**DESCRIPTION OF THE TASK**. Where the line with "the pair. -/" appears below, start writing out lines exactly, and finish with the line with "(other : ∀ reg", which is included; write out nothing else.

**ENTRIES SHOWN**.
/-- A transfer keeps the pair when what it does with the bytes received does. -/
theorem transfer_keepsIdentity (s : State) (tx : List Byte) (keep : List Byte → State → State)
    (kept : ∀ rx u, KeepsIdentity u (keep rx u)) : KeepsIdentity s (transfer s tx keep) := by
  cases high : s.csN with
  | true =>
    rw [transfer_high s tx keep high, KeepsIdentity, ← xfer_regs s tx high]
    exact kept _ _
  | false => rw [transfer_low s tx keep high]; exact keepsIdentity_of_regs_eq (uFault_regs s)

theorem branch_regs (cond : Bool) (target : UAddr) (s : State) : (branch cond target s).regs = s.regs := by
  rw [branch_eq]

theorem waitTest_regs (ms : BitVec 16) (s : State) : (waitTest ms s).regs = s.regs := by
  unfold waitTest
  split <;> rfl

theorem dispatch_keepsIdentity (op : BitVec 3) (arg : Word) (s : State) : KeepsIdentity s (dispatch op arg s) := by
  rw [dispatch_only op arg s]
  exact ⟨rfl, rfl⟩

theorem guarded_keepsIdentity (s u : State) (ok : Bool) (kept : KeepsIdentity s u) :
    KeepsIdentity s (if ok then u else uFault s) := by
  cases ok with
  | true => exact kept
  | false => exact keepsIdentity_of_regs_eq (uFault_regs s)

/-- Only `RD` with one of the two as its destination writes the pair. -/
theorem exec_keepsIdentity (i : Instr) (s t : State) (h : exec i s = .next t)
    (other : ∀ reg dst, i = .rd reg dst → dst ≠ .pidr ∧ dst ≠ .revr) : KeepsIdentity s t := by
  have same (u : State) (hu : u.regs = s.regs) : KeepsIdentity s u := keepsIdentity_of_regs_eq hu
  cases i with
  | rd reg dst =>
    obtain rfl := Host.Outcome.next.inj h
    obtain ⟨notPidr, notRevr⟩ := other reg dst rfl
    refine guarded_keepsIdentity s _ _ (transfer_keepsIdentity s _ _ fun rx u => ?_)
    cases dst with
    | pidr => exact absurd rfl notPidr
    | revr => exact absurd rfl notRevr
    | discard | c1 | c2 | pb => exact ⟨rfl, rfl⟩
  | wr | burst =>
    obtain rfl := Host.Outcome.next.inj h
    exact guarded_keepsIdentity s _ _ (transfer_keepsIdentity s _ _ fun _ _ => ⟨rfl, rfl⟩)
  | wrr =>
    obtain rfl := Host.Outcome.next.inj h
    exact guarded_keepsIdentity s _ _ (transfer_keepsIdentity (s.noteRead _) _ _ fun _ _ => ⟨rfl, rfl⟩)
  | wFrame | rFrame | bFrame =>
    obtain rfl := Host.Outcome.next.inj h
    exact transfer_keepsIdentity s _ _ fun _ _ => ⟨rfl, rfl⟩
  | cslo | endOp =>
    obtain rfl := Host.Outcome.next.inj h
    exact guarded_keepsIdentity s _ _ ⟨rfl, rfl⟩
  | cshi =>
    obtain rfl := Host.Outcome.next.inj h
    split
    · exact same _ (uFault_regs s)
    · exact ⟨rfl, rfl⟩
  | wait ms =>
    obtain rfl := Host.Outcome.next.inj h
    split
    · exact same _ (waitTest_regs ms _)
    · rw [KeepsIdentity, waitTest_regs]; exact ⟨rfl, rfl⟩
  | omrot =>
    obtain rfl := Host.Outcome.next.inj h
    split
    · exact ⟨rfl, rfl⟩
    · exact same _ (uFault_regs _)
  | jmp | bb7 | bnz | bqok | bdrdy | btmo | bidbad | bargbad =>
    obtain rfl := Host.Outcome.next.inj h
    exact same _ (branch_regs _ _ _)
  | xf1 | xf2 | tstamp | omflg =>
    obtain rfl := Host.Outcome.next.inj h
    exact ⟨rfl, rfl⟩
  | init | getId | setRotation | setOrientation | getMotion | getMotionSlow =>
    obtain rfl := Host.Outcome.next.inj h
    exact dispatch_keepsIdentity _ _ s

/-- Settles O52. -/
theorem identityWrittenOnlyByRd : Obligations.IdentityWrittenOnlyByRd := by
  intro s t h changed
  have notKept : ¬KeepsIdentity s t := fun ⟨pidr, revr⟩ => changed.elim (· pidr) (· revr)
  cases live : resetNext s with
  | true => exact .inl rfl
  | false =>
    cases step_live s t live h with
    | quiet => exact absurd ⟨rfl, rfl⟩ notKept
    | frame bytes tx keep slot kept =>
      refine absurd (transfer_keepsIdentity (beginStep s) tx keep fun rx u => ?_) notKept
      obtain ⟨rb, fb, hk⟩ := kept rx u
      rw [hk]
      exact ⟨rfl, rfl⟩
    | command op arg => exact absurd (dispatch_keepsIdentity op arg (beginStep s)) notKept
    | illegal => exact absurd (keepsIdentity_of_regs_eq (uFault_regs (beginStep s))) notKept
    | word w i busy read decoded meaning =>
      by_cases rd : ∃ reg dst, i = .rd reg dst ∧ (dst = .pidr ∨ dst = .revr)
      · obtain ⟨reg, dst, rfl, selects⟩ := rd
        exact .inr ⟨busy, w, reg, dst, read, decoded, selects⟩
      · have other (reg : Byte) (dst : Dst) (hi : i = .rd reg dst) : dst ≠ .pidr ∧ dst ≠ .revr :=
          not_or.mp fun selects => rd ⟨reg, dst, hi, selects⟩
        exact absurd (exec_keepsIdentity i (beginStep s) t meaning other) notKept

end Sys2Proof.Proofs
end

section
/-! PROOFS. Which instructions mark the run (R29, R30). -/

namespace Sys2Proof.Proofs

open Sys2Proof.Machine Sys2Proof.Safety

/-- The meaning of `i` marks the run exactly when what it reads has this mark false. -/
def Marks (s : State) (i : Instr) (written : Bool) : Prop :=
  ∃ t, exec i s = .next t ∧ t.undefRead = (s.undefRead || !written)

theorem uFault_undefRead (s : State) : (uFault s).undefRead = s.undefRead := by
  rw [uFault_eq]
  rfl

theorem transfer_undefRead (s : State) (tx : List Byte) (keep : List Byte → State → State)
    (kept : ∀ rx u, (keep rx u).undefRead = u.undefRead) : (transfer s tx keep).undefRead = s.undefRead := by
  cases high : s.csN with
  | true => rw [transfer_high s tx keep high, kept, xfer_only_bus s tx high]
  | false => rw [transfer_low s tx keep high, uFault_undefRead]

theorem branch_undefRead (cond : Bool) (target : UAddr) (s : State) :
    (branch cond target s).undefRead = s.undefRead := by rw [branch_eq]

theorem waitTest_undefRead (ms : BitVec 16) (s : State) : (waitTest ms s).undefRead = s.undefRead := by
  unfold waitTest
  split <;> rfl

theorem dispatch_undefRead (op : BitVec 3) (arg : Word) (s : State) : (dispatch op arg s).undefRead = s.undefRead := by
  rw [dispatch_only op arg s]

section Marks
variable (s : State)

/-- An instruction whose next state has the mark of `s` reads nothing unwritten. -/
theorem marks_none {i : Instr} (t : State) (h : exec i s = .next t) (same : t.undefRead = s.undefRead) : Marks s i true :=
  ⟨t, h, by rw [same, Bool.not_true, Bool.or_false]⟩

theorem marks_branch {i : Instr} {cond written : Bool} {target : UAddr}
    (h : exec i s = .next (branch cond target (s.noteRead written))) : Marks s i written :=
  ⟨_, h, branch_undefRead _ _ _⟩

**EXERCISE RESPONSE**.
/-- Only `RD` with one of the two as its destination writes the pair. -/
theorem exec_keepsIdentity (i : Instr) (s t : State) (h : exec i s = .next t)
    (other : ∀ reg dst, i = .rd reg dst → dst ≠ .pidr ∧ dst ≠ .revr) : KeepsIdentity s t := by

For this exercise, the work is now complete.